The other formation process involves the specimens fluorinated at high temperatures and with thin fluoride layers. Figure 11 shows a schematic diagram of its fluoride layer cross-section. A strong peak of the FeF₂ bond was detected on the surface of the F-760-100 specimen fluorinated at 100 °C by XPS analysis, and its fluoride layer was thin (Figure 4). Therefore, as shown in Figure 11, the specimen surface fluorinated with heat has a fluoride layer (FeF₃) that is quickly formed and peeled due to thermal stress frequently occurring, and a reaction layer primarily comprising FeF₂ bonds might be exposed on the surface. This process would be applied to the specimens fluorinated at high temperatures but not to F-760-200, which was fluorinated with heat, but that surface condition was close to a specimen fluorinated at room temperature. From the comparison with F-380-200, the F₂ gas pressure might cause the difference but a further experimental investigation is required to explain it.

4.2. Relationship between Liquid Na Wettability and the Surface State of the Fluorinated Layer

The reason for the change in liquid Na wettability of the iron surface due to fluorination might be the difference in the chemical bonding state of the iron fluoride formed on the specimen surface. The analysis of the Fe 2p3/2 peak of the fluorinated specimen measured by XPS (Figure 2) confirms that FeF₂ or FeF₃ bonds were formed on the fluorinated iron surface, depending on the fluorination conditions. F-380-RT, F-760-RT, and F-760-200, with strong peaks of FeF₃ bonds, had smaller sliding angles than the untreated specimen in Figure 7 and were not wettable with liquid Na. In contrast, F-380-100, F-760-100, and F-380-200, with strong peaks of FeF₂ bonds, had larger sliding angles than the untreated specimen in Figure 7 and were wettable with liquid Na. From these results, we consider that the liquid Na wettability was changed depending on the bonding state of the iron fluoride formed on the iron surface.

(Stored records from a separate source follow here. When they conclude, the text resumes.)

-- ==== Sys2Proof/Laws/FrameServices.lean ====
section
/-! SUPPORT. What each operation of time, interrupts, telemetry, side memory and the recorder changes at most. -/
namespace Sys2Proof.Safety
open Sys2Proof.Machine

/-! ## Time -/

theorem setSync_frame {pl : List Part} {z0 : State} {x : Sync} {s : State}
    (hz : Changes pl z0 s) (hpl : ∀ p ∈ ([.tsu, .levels, .jic] : List Part), p ∈ pl) : Changes pl z0 (setSync x s) := by
  unfold setSync
  repeat' (first
      | with_reducible assumption | with_reducible exact Changes.sub hpl (by decide) | with_reducible apply raiseEvent_frame
      | dsimp only | split | with_reducible apply upd_tsu)

theorem enterHoldover_frame {pl : List Part} {z0 : State} {s : State}
    (hz : Changes pl z0 s) (hpl : ∀ p ∈ ([.tsu, .levels, .jic] : List Part), p ∈ pl) : Changes pl z0 (enterHoldover s) := by
  unfold enterHoldover
  repeat' (first
      | with_reducible assumption | with_reducible exact Changes.sub hpl (by decide) | with_reducible apply setSync_frame
      | dsimp only | split)

theorem steered_frame {pl : List Part} {z0 : State} {s : State}
    (hz : Changes pl z0 s) (hpl : ∀ p ∈ ([.tsu, .levels, .jic] : List Part), p ∈ pl) : Changes pl z0 (steered s) := by
  unfold steered
  repeat' (first
      | with_reducible assumption | with_reducible exact Changes.sub hpl (by decide) | with_reducible apply setSync_frame
      | dsimp only | split)

theorem firstSet_frame {pl : List Part} {z0 : State} {s : State}
    (hz : Changes pl z0 s) (hpl : ∀ p ∈ ([.tsu, .levels, .jic] : List Part), p ∈ pl) : Changes pl z0 (firstSet s) := by
  unfold firstSet
  repeat' (first
      | with_reducible assumption | with_reducible exact Changes.sub hpl (by decide) | with_reducible apply setSync_frame
      | dsimp only | split)

theorem endSlew_frame {pl : List Part} {z0 : State} {cut : Bool} {s : State}
    (hz : Changes pl z0 s) (hpl : ∀ p ∈ ([.tsu, .levels, .jic, .ctr] : List Part), p ∈ pl) : Changes pl z0 (endSlew cut s) := by
  unfold endSlew
  repeat' (first
      | with_reducible assumption | with_reducible exact Changes.sub hpl (by decide) | with_reducible apply tally_frame
      | with_reducible apply raiseEvent_frame | dsimp only | split | with_reducible apply upd_tsu)

theorem stepTo_frame {pl : List Part} {z0 : State} {t : Nat} {keepSync : Bool} {s : State}
    (hz : Changes pl z0 s) (hpl : ∀ p ∈ ([.tsu, .levels, .jic, .ctr, .frc, .gates] : List Part), p ∈ pl) : Changes pl z0
      (stepTo t keepSync s) := by
  unfold stepTo
  repeat' (first
      | with_reducible assumption | with_reducible exact Changes.sub hpl (by decide) | with_reducible apply eventRecord_frame
      | with_reducible apply stepGates_frame | with_reducible apply tally_frame | with_reducible apply endSlew_frame
      | with_reducible apply firstSet_frame | dsimp only | split | with_reducible apply upd_tsu)

theorem stepEffect_frame {pl : List Part} {z0 : State} {s : State}
    (hz : Changes pl z0 s) (hpl : ∀ p ∈ ([.tsu, .levels, .jic, .ctr, .frc, .gates, .hostQueue, .replies, .hlk, .out] : List
      Part), p ∈ pl) : Changes pl z0 (stepEffect s) := by
  unfold stepEffect
  repeat' (first
      | with_reducible assumption | with_reducible exact Changes.sub hpl (by decide) | with_reducible apply answer_frame
      | with_reducible apply stepTo_frame | dsimp only | split | with_reducible apply upd_tsu)

theorem slewComplete_frame {pl : List Part} {z0 : State} {s : State}
    (hz : Changes pl z0 s) (hpl : ∀ p ∈ ([.tsu, .levels, .jic, .ctr] : List Part), p ∈ pl) : Changes pl z0 (slewComplete s) := by
  unfold slewComplete
  repeat' (first
      | with_reducible assumption | with_reducible exact Changes.sub hpl (by decide) | with_reducible apply endSlew_frame
      | dsimp only | split)

theorem todMessage_frame {pl : List Part} {z0 : State} {m : List Byte} {s : State}
    (hz : Changes pl z0 s) (hpl : ∀ p ∈ ([.tsu, .ctr] : List Part), p ∈ pl) : Changes pl z0 (todMessage m s) := by
  unfold todMessage
  repeat' (first
      | with_reducible assumption | with_reducible exact Changes.sub hpl (by decide) | with_reducible apply tally_frame
      | dsimp only | split | with_reducible apply upd_tsu)

theorem takeTod_frame {pl : List Part} {z0 : State} {s : State}
    (hz : Changes pl z0 s) (hpl : ∀ p ∈ ([.tsu, .ctr] : List Part), p ∈ pl) : Changes pl z0 (takeTod s).2 := by
  unfold takeTod
  repeat' (first
      | with_reducible assumption | with_reducible exact Changes.sub hpl (by decide) | with_reducible apply count_frame
      | dsimp only | split | with_reducible apply upd_tsu)

theorem takeTod_of {pl : List Part} {z0 : State} {s : State} {y : Option Nat} {t : State} (he : takeTod s = (y, t))
    (hz : Changes pl z0 s) (hpl : ∀ p ∈ ([.tsu, .ctr] : List Part), p ∈ pl) : Changes pl z0 t := by
  have := takeTod_frame (z0 := z0) (s := s) hz hpl; rw [he] at this; exact this

theorem ppsGood_frame {pl : List Part} {z0 : State} {part : Nat} {s : State}
    (hz : Changes pl z0 s) (hpl : ∀ p ∈ ([.tsu, .levels, .jic, .ctr, .frc, .gates] : List Part), p ∈ pl) : Changes pl z0
      (ppsGood part s) := by
  unfold ppsGood
  repeat' (first
      | with_reducible assumption | with_reducible exact Changes.sub hpl (by decide)
      | with_reducible refine takeTod_of (by assumption) ?_ ?_ | with_reducible apply takeTod_frame
      | with_reducible apply raiseEvent_frame | with_reducible apply tally_frame | with_reducible apply stepTo_frame
      | dsimp only | split | with_reducible apply upd_tsu)

theorem ppsInEdge_frame {pl : List Part} {z0 : State} {rising : Bool} {phase heldNs : Nat} {s : State}
    (hz : Changes pl z0 s) (hpl : ∀ p ∈ ([.tsu, .levels, .jic, .ctr, .frc, .gates] : List Part), p ∈ pl) : Changes pl z0
      (ppsInEdge rising phase heldNs s) := by
  unfold ppsInEdge
  repeat' (first
      | with_reducible assumption | with_reducible exact Changes.sub hpl (by decide) | with_reducible apply ppsGood_frame
      | with_reducible apply tally_frame | dsimp only | split | with_reducible apply upd_tsu)

theorem ppsInLoss_frame {pl : List Part} {z0 : State} {s : State}
    (hz : Changes pl z0 s) (hpl : ∀ p ∈ ([.tsu, .levels, .jic] : List Part), p ∈ pl) : Changes pl z0 (ppsInLoss s) := by
  unfold ppsInLoss
  repeat' (first
      | with_reducible assumption | with_reducible exact Changes.sub hpl (by decide) | with_reducible apply enterHoldover_frame
      | dsimp only | split | with_reducible apply upd_tsu)

theorem ppsOutPulse_frame {pl : List Part} {z0 : State} {s : State}
    (hz : Changes pl z0 s) (hpl : ∀ p ∈ ([.tsu, .out] : List Part), p ∈ pl) : Changes pl z0 (ppsOutPulse s) := by
  unfold ppsOutPulse
  repeat' (first
      | with_reducible assumption | with_reducible exact Changes.sub hpl (by decide) | with_reducible apply emit_frame
      | dsimp only | split | with_reducible apply upd_tsu)

theorem ppsOutEnd_frame {pl : List Part} {z0 : State} {s : State}
    (hz : Changes pl z0 s) (hpl : ∀ p ∈ ([.tsu, .out] : List Part), p ∈ pl) : Changes pl z0 (ppsOutEnd s) := by
  unfold ppsOutEnd
  repeat' (first
      | with_reducible assumption | with_reducible exact Changes.sub hpl (by decide) | with_reducible apply emit_frame
      | dsimp only | split | with_reducible apply upd_tsu)

theorem refFault_frame {pl : List Part} {z0 : State} {s : State}
    (hz : Changes pl z0 s) (hpl : ∀ p ∈ ([.quarantine, .tsu, .sessions, .sealed, .err, .levels, .jic, .ctr, .frc, .pounce,
      .dbg] : List Part), p ∈ pl) : Changes pl z0 (refFault s) := by
  unfold refFault
  repeat' (first
      | with_reducible assumption | with_reducible exact Changes.sub hpl (by decide) | with_reducible apply enterHoldover_frame
      | with_reducible apply errorAt_frame | with_reducible apply tally_frame | dsimp only | split
      | with_reducible apply upd_tsu)

theorem refClear_frame {pl : List Part} {z0 : State} {s : State}
    (hz : Changes pl z0 s) (hpl : ∀ p ∈ ([.tsu] : List Part), p ∈ pl) : Changes pl z0 (refClear s) := by
  unfold refClear
  repeat' (first
      | with_reducible assumption | with_reducible exact Changes.sub hpl (by decide) | dsimp only | split
      | with_reducible apply upd_tsu)

/-! ## Interrupts -/

theorem atTarget_frame {pl : List Part} {z0 : State} {id t : Nat} {f : State → State} {s : State}
    (hz : Changes pl z0 s) (hpl : ∀ p ∈ ([.quarantine, .sessions, .checks, .sealed, .err, .acc, .levels, .jic, .ctr, .samples, .frc, .xdma, .ports, .hostQueue, .esh, .replies, .hpe, .pounce, .dbg, .hlk, .sas, .out] : List Part), p ∈ pl) (hf : ∀ a, Changes pl z0 a → Changes pl z0 (f a)) :
    Changes pl z0 (atTarget id t f s) := by
  unfold atTarget
  repeat' split
  all_goals first
    | exact hz
    | exact hf _ hz
    | exact denied_frame hz (Changes.sub hpl (by decide))
    | exact sypError_frame hz (Changes.sub hpl (by decide))

theorem countVanish_frame {pl : List Part} {z0 : State} {t : Nat} {s : State}
    (hz : Changes pl z0 s) (hpl : ∀ p ∈ ([.jic, .ctr] : List Part), p ∈ pl) : Changes pl z0 (countVanish t s) := by
  unfold countVanish
  repeat' (first
      | with_reducible assumption | with_reducible exact Changes.sub hpl (by decide) | with_reducible apply tally_frame
      | with_reducible apply putTarget_frame | dsimp only | split)

theorem takeSource_frame {pl : List Part} {z0 : State} {t n : Nat} {s : State}
    (hz : Changes pl z0 s) (hpl : ∀ p ∈ ([.levels, .jic] : List Part), p ∈ pl) : Changes pl z0 (takeSource t n s) := by
  unfold takeSource
  repeat' (first
      | with_reducible assumption | with_reducible exact Changes.sub hpl (by decide) | with_reducible apply clearEvent_frame
      | with_reducible apply putTarget_frame | dsimp only | split
      | with_reducible refine upd_jic'jic (by with_reducible rfl) ?_ ?_)

theorem claimRead_frame {pl : List Part} {z0 : State} {t : Nat} {s : State}
    (hz : Changes pl z0 s) (hpl : ∀ p ∈ ([.levels, .jic, .ctr, .out] : List Part), p ∈ pl) : Changes pl z0 (claimRead t s) := by
  unfold claimRead
  repeat' (first
      | with_reducible assumption | with_reducible exact Changes.sub hpl (by decide) | with_reducible apply countVanish_frame
      | with_reducible apply sypOk_frame | with_reducible apply takeSource_frame | with_reducible apply tally_frame | dsimp only
      | split)

theorem completeWrite_frame {pl : List Part} {z0 : State} {t n : Nat} {s : State}
    (hz : Changes pl z0 s) (hpl : ∀ p ∈ ([.quarantine, .sessions, .sealed, .err, .levels, .jic, .ctr, .frc, .pounce, .dbg,
      .out] : List Part), p ∈ pl) : Changes pl z0 (completeWrite t n s) := by
  unfold completeWrite
  repeat' (first
      | with_reducible assumption | with_reducible exact Changes.sub hpl (by decide) | with_reducible apply putTarget_frame
      | with_reducible apply sypOk_frame | with_reducible apply errorAt_frame | with_reducible apply raiseEvent_frame
      | with_reducible apply tally_frame | dsimp only | split | with_reducible refine upd_jic'jic (by with_reducible rfl) ?_ ?_)

theorem ignoredWrite_frame {pl : List Part} {z0 : State} {t n : Nat} {s : State}
    (hz : Changes pl z0 s) (hpl : ∀ p ∈ ([.quarantine, .sessions, .sealed, .err, .ctr, .frc, .pounce, .dbg, .out] : List
      Part), p ∈ pl) : Changes pl z0 (ignoredWrite t n s) := by
  unfold ignoredWrite
  repeat' (first
      | with_reducible assumption | with_reducible exact Changes.sub hpl (by decide) | with_reducible apply errorAt_frame
      | with_reducible apply tally_frame | with_reducible apply sypOk_frame)

theorem enableClear_frame {pl : List Part} {z0 : State} {n : Nat} {s : State}
    (hz : Changes pl z0 s) (hpl : ∀ p ∈ ([.jic] : List Part), p ∈ pl) : Changes pl z0 (enableClear n s) := by
  unfold enableClear
  repeat' (first
      | with_reducible assumption | with_reducible exact Changes.sub hpl (by decide) | dsimp only | split
      | with_reducible refine upd_jic'jic (by with_reducible rfl) ?_ ?_)

theorem sourceWrite_frame {pl : List Part} {z0 : State} {t n : Nat} {soft : Bool} {f : State → State} {s : State}
    (hz : Changes pl z0 s) (hpl : ∀ p ∈ ([.quarantine, .sessions, .sealed, .err, .ctr, .frc, .pounce, .dbg, .out] : List Part), p ∈ pl) (hf : ∀ a, Changes pl z0 a → Changes pl z0 (f a)) :
    Changes pl z0 (sourceWrite t n soft f s) := by
  unfold sourceWrite; split
  · exact hf _ (sypOk_frame hz (Changes.sub hpl (by decide)))
  · exact ignoredWrite_frame hz (Changes.sub hpl (by decide))

theorem enableSet_frame {pl : List Part} {z0 : State} {n : Nat} {s : State}
    (hz : Changes pl z0 s) (hpl : ∀ p ∈ ([.jic] : List Part), p ∈ pl) : Changes pl z0 (enableSet n s) := by
  unfold enableSet
  repeat' (first
      | with_reducible assumption | with_reducible exact Changes.sub hpl (by decide) | dsimp only | split
      | with_reducible refine upd_jic'jic (by with_reducible rfl) ?_ ?_)

theorem softWrite_frame {pl : List Part} {z0 : State} {n : Nat} {b : Bool} {s : State}
    (hz : Changes pl z0 s) (hpl : ∀ p ∈ ([.jic] : List Part), p ∈ pl) : Changes pl z0 (softWrite n b s) := by
  unfold softWrite
  repeat' (first
      | with_reducible assumption | with_reducible exact Changes.sub hpl (by decide) | dsimp only | split
      | with_reducible refine upd_jic'jic (by with_reducible rfl) ?_ ?_)

theorem moderationExpiry_frame {pl : List Part} {z0 : State} {n : Nat} {s : State}
    (hz : Changes pl z0 s) (hpl : ∀ p ∈ ([.jic] : List Part), p ∈ pl) : Changes pl z0 (moderationExpiry n s) := by
  unfold moderationExpiry
  repeat' (first
      | with_reducible assumption | with_reducible exact Changes.sub hpl (by decide) | dsimp only | split
      | with_reducible refine upd_jic'jic (by with_reducible rfl) ?_ ?_)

Figure 12 shows the relationship between the contact angle hysteresis and the sliding angle obtained from the wettability test. The contact angle hysteresis is the difference between the advancing contact angle (θ_Adv) and the receding contact angle (θ_Rec)—one of the indicators of the wettability of a droplet sliding down a solid surface. The larger the contact angle hysteresis, the better the lyophilic state, and vice versa.

There is a good correlation between the contact angle hysteresis and the sliding angle. Furthermore, depending on the fluorination conditions, the liquid Na wettability on the specimen surface becomes either more wettable (upper right) or less wettable (lower left) than that of the untreated specimen. The wettability test results indicate that fluorination can control the wettability of liquid Na on the iron surface in lyophilic and lyophobic states.

5. Conclusions

This study evaluated the liquid Na wettability of iron and fluorinated iron, and the following results were obtained.

(1)

F-380-RT, F-760-RT, and F-760-200 specimens had large surface roughness, approximately 3–6.5 times that (27 nm) of the untreated specimen. The XPS measurement results show that a thick layer of reaction products, primarily comprising FeF₃ bonds, can be formed on the surfaces of these specimens.

(2)

F-380-RT, F-760-RT, and F-760-200 specimens had small sliding angles of Na droplets at measurement and a small deformation in the Na droplet shape.

(3)

The surface roughness of F-380-100, F-760-100, and F-380-200 specimens was similar to those of the untreated specimen. The XPS measurement results indicate that the surfaces of these specimens contain a large amount of FeF₂ bonds. Together with the detection of metallic iron peaks due to the etching of the outermost surface layer, a thin reaction layer primarily comprising FeF₂ bonds can be formed on their surfaces.

(4)

F-380-100, F-760-100, and F-380-200 specimens had large sliding angles of Na droplets at measurement and a large deformation in the Na droplet shape.

(5)

Fluorination changed the wettability between the specimen and the liquid Na to lyophilic and lyophobic states. We considered that the bond formed on the specimen surface determines whether it is easier or harder to be wetted with liquid Na.

The above results indicate that fluorination is a surface modification technique that can control the liquid Na wettability of iron.